We humans are wonderfully resilient and inventive and we will not be kept down for long! But it may take some time until, together, we get things up and running again. To get as many people as possible through the potentially difficult times is the purpose of my researching and writing this brochure.

ONCE A BOY SCOUT, ALWAYS A BOY SCOUT... I'm a great believer in "Being Prepared", especially when the cost and inconvenience is minimal.

Suggestions on how to survive in a city without electric power

I gleaned the following information from a variety of sources, including survivors of the Ice Storm of '98. Double-check my suggestions with professionals in their respective fields. They reflect years of slow-growing common sense, and are what I believe to be sound as of February, 1999, but I am not an authority nor expert on anything! You may have better ideas and if so, please write to me (900 Don Mills Road, Toronto, Ontario M3C 1V6 Canada; alextilley@tilley.com) so that I can improve upon these suggestions. (We'll keep a current version on our web site: www.tilley.com.)
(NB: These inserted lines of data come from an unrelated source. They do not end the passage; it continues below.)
@[simp] theorem State.takeFault_cmd (k : ErrKind) (s : State) : (s.takeFault k).cmd = s.cmd := by
  simp [State.takeFault]
@[simp] theorem State.takeFault_arg0 (k : ErrKind) (s : State) : (s.takeFault k).arg0 = s.arg0 := by
  simp [State.takeFault]
@[simp] theorem State.takeFault_arg1 (k : ErrKind) (s : State) : (s.takeFault k).arg1 = s.arg1 := by
  simp [State.takeFault]
@[simp] theorem State.takeFault_result (k : ErrKind) (s : State) : (s.takeFault k).result = s.result := by
  simp [State.takeFault]
@[simp] theorem State.takeFault_valid (k : ErrKind) (s : State) : (s.takeFault k).valid = s.valid := by
  simp [State.takeFault]
@[simp] theorem State.takeFault_hdr (k : ErrKind) (s : State) : (s.takeFault k).hdr = s.hdr := by
  simp [State.takeFault]
@[simp] theorem State.takeFault_bwCur (k : ErrKind) (s : State) : (s.takeFault k).bwCur = s.bwCur := by
  simp [State.takeFault]
@[simp] theorem State.takeFault_bwCnt (k : ErrKind) (s : State) : (s.takeFault k).bwCnt = s.bwCnt := by
  simp [State.takeFault]
@[simp] theorem State.takeFault_brPos (k : ErrKind) (s : State) : (s.takeFault k).brPos = s.brPos := by
  simp [State.takeFault]
@[simp] theorem State.takeFault_reState (k : ErrKind) (s : State) : (s.takeFault k).reState = s.reState := by
  simp [State.takeFault]
@[simp] theorem State.takeFault_rdState (k : ErrKind) (s : State) : (s.takeFault k).rdState = s.rdState := by
  simp [State.takeFault]
@[simp] theorem State.takeFault_rdPtr (k : ErrKind) (s : State) : (s.takeFault k).rdPtr = s.rdPtr := by
  simp [State.takeFault]
@[simp] theorem State.takeFault_lzP (k : ErrKind) (s : State) : (s.takeFault k).lzP = s.lzP := by
  simp [State.takeFault]
@[simp] theorem State.takeFault_decMpos (k : ErrKind) (s : State) : (s.takeFault k).decMpos = s.decMpos := by
  simp [State.takeFault]
@[simp] theorem State.takeFault_raw (k : ErrKind) (s : State) : (s.takeFault k).raw = s.raw := by
  simp [State.takeFault]
@[simp] theorem State.takeFault_freqs (k : ErrKind) (s : State) : (s.takeFault k).freqs = s.freqs := by
  simp [State.takeFault]
@[simp] theorem State.takeFault_cum (k : ErrKind) (s : State) : (s.takeFault k).cum = s.cum := by
  simp [State.takeFault]
@[simp] theorem State.takeFault_inp (k : ErrKind) (s : State) : (s.takeFault k).inp = s.inp := by
  simp [State.takeFault]
@[simp] theorem State.takeFault_lit (k : ErrKind) (s : State) : (s.takeFault k).lit = s.lit := by
  simp [State.takeFault]
@[simp] theorem State.takeFault_rans (k : ErrKind) (s : State) : (s.takeFault k).rans = s.rans := by
  simp [State.takeFault]
@[simp] theorem State.takeFault_flags (k : ErrKind) (s : State) : (s.takeFault k).flags = s.flags := by
  simp [State.takeFault]
@[simp] theorem State.takeFault_mtch (k : ErrKind) (s : State) : (s.takeFault k).mtch = s.mtch := by
  simp [State.takeFault]
@[simp] theorem State.takeFault_model (k : ErrKind) (s : State) : (s.takeFault k).model = s.model := by
  simp [State.takeFault]
@[simp] theorem State.takeFault_art (k : ErrKind) (s : State) : (s.takeFault k).art = s.art := by
  simp [State.takeFault]
@[simp] theorem State.takeFault_out (k : ErrKind) (s : State) : (s.takeFault k).out = s.out := by
  simp [State.takeFault]
@[simp] theorem State.takeFault_bwFlushed (k : ErrKind) (s : State) : (s.takeFault k).bwFlushed = s.bwFlushed := by
  simp [State.takeFault]
@[simp] theorem State.takeFault_epoch (k : ErrKind) (s : State) : (s.takeFault k).epoch = s.epoch := by
  simp [State.takeFault]
@[simp] theorem State.takeFault_pending (k : ErrKind) (s : State) : (s.takeFault k).pending = s.pending := by
  simp [State.takeFault]
@[simp] theorem State.takeFault_cfg (k : ErrKind) (s : State) : (s.takeFault k).cfg = s.cfg := by
  simp [State.takeFault]
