@[simp] theorem State.setBrPos_cmd (p : Word) (s : State) : (s.setBrPos p).cmd = s.cmd := rfl
@[simp] theorem State.setBrPos_arg0 (p : Word) (s : State) : (s.setBrPos p).arg0 = s.arg0 := rfl
@[simp] theorem State.setBrPos_arg1 (p : Word) (s : State) : (s.setBrPos p).arg1 = s.arg1 := rfl
@[simp] theorem State.setBrPos_result (p : Word) (s : State) : (s.setBrPos p).result = s.result := rfl
@[simp] theorem State.setBrPos_status (p : Word) (s : State) : (s.setBrPos p).status = s.status := rfl
@[simp] theorem State.setBrPos_valid (p : Word) (s : State) : (s.setBrPos p).valid = s.valid := rfl
@[simp] theorem State.setBrPos_hdr (p : Word) (s : State) : (s.setBrPos p).hdr = s.hdr := rfl
@[simp] theorem State.setBrPos_bwCur (p : Word) (s : State) : (s.setBrPos p).bwCur = s.bwCur := rfl
@[simp] theorem State.setBrPos_bwCnt (p : Word) (s : State) : (s.setBrPos p).bwCnt = s.bwCnt := rfl
@[simp] theorem State.setBrPos_brPos (p : Word) (s : State) : (s.setBrPos p).brPos = p := rfl
@[simp] theorem State.setBrPos_reState (p : Word) (s : State) : (s.setBrPos p).reState = s.reState := rfl
@[simp] theorem State.setBrPos_rdState (p : Word) (s : State) : (s.setBrPos p).rdState = s.rdState := rfl
@[simp] theorem State.setBrPos_rdPtr (p : Word) (s : State) : (s.setBrPos p).rdPtr = s.rdPtr := rfl
@[simp] theorem State.setBrPos_lzP (p : Word) (s : State) : (s.setBrPos p).lzP = s.lzP := rfl
@[simp] theorem State.setBrPos_decMpos (p : Word) (s : State) : (s.setBrPos p).decMpos = s.decMpos := rfl
@[simp] theorem State.setBrPos_raw (p : Word) (s : State) : (s.setBrPos p).raw = s.raw := rfl
@[simp] theorem State.setBrPos_freqs (p : Word) (s : State) : (s.setBrPos p).freqs = s.freqs := rfl
@[simp] theorem State.setBrPos_cum (p : Word) (s : State) : (s.setBrPos p).cum = s.cum := rfl
@[simp] theorem State.setBrPos_inp (p : Word) (s : State) : (s.setBrPos p).inp = s.inp := rfl
@[simp] theorem State.setBrPos_lit (p : Word) (s : State) : (s.setBrPos p).lit = s.lit := rfl
@[simp] theorem State.setBrPos_rans (p : Word) (s : State) : (s.setBrPos p).rans = s.rans := rfl
@[simp] theorem State.setBrPos_flags (p : Word) (s : State) : (s.setBrPos p).flags = s.flags := rfl
@[simp] theorem State.setBrPos_mtch (p : Word) (s : State) : (s.setBrPos p).mtch = s.mtch := rfl
@[simp] theorem State.setBrPos_model (p : Word) (s : State) : (s.setBrPos p).model = s.model := rfl
@[simp] theorem State.setBrPos_art (p : Word) (s : State) : (s.setBrPos p).art = s.art := rfl
@[simp] theorem State.setBrPos_out (p : Word) (s : State) : (s.setBrPos p).out = s.out := rfl
@[simp] theorem State.setBrPos_bwFlushed (p : Word) (s : State) : (s.setBrPos p).bwFlushed = s.bwFlushed := rfl
@[simp] theorem State.setBrPos_epoch (p : Word) (s : State) : (s.setBrPos p).epoch = s.epoch := rfl
@[simp] theorem State.setBrPos_pending (p : Word) (s : State) : (s.setBrPos p).pending = s.pending := rfl
@[simp] theorem State.setBrPos_cfg (p : Word) (s : State) : (s.setBrPos p).cfg = s.cfg := rfl
@[simp] theorem State.setBrPos_buf (p : Word) (s : State) (sp : Space) : (s.setBrPos p).buf sp = s.buf sp := by
  cases sp <;> rfl
@[simp] theorem State.setBrPos_len (p : Word) (s : State) (sp : Space) : (s.setBrPos p).len sp = s.len sp :=
  State.len_congr (by simp)
@[simp] theorem State.setBrPos_byte (p : Word) (s : State) (sp : Space) (a : Nat) :
    (s.setBrPos p).byte sp a = s.byte sp a := State.byte_congr (by simp) a
@[simp] theorem State.setBrPos_bytes (p : Word) (s : State) (sp : Space) (a n : Nat) :
    (s.setBrPos p).bytes sp a n = s.bytes sp a n := State.bytes_congr (by simp) a n
@[simp] theorem State.setBrPos_err (p : Word) (s : State) : (s.setBrPos p).err = s.err := rfl
@[simp] theorem State.setBrPos_isValid (p : Word) (s : State) (u : ValidBit) : (s.setBrPos p).isValid u = s.isValid u := rfl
You and your family need some safe way to warm part of your house or apartment; you need food, and especially drinking water. Without heat, a home or apartment will lose about 1ºC (2ºF) per hour. Remember how cold it is in a detached car garage? Picture the garage nicely painted, with windows, rugs on the floor, paintings on the wall, and furnished. It's still miserably cold and that's about how cold your home will become without electricity or alternate heat. By the way, it is also possible to survive in that kind of cold. It depends on your clothing, preparedness, knowledge, ingenuity - and attitude.

If you can (and you can), drive South in early December 1999. Book early! Or consider whether you can live with a well-equipped-for-survival farm family for a while, especially one that would welcome your help milking cows, etc. If only you had friends among the old-order Amish, who don't ever use electricity -but who make great desserts!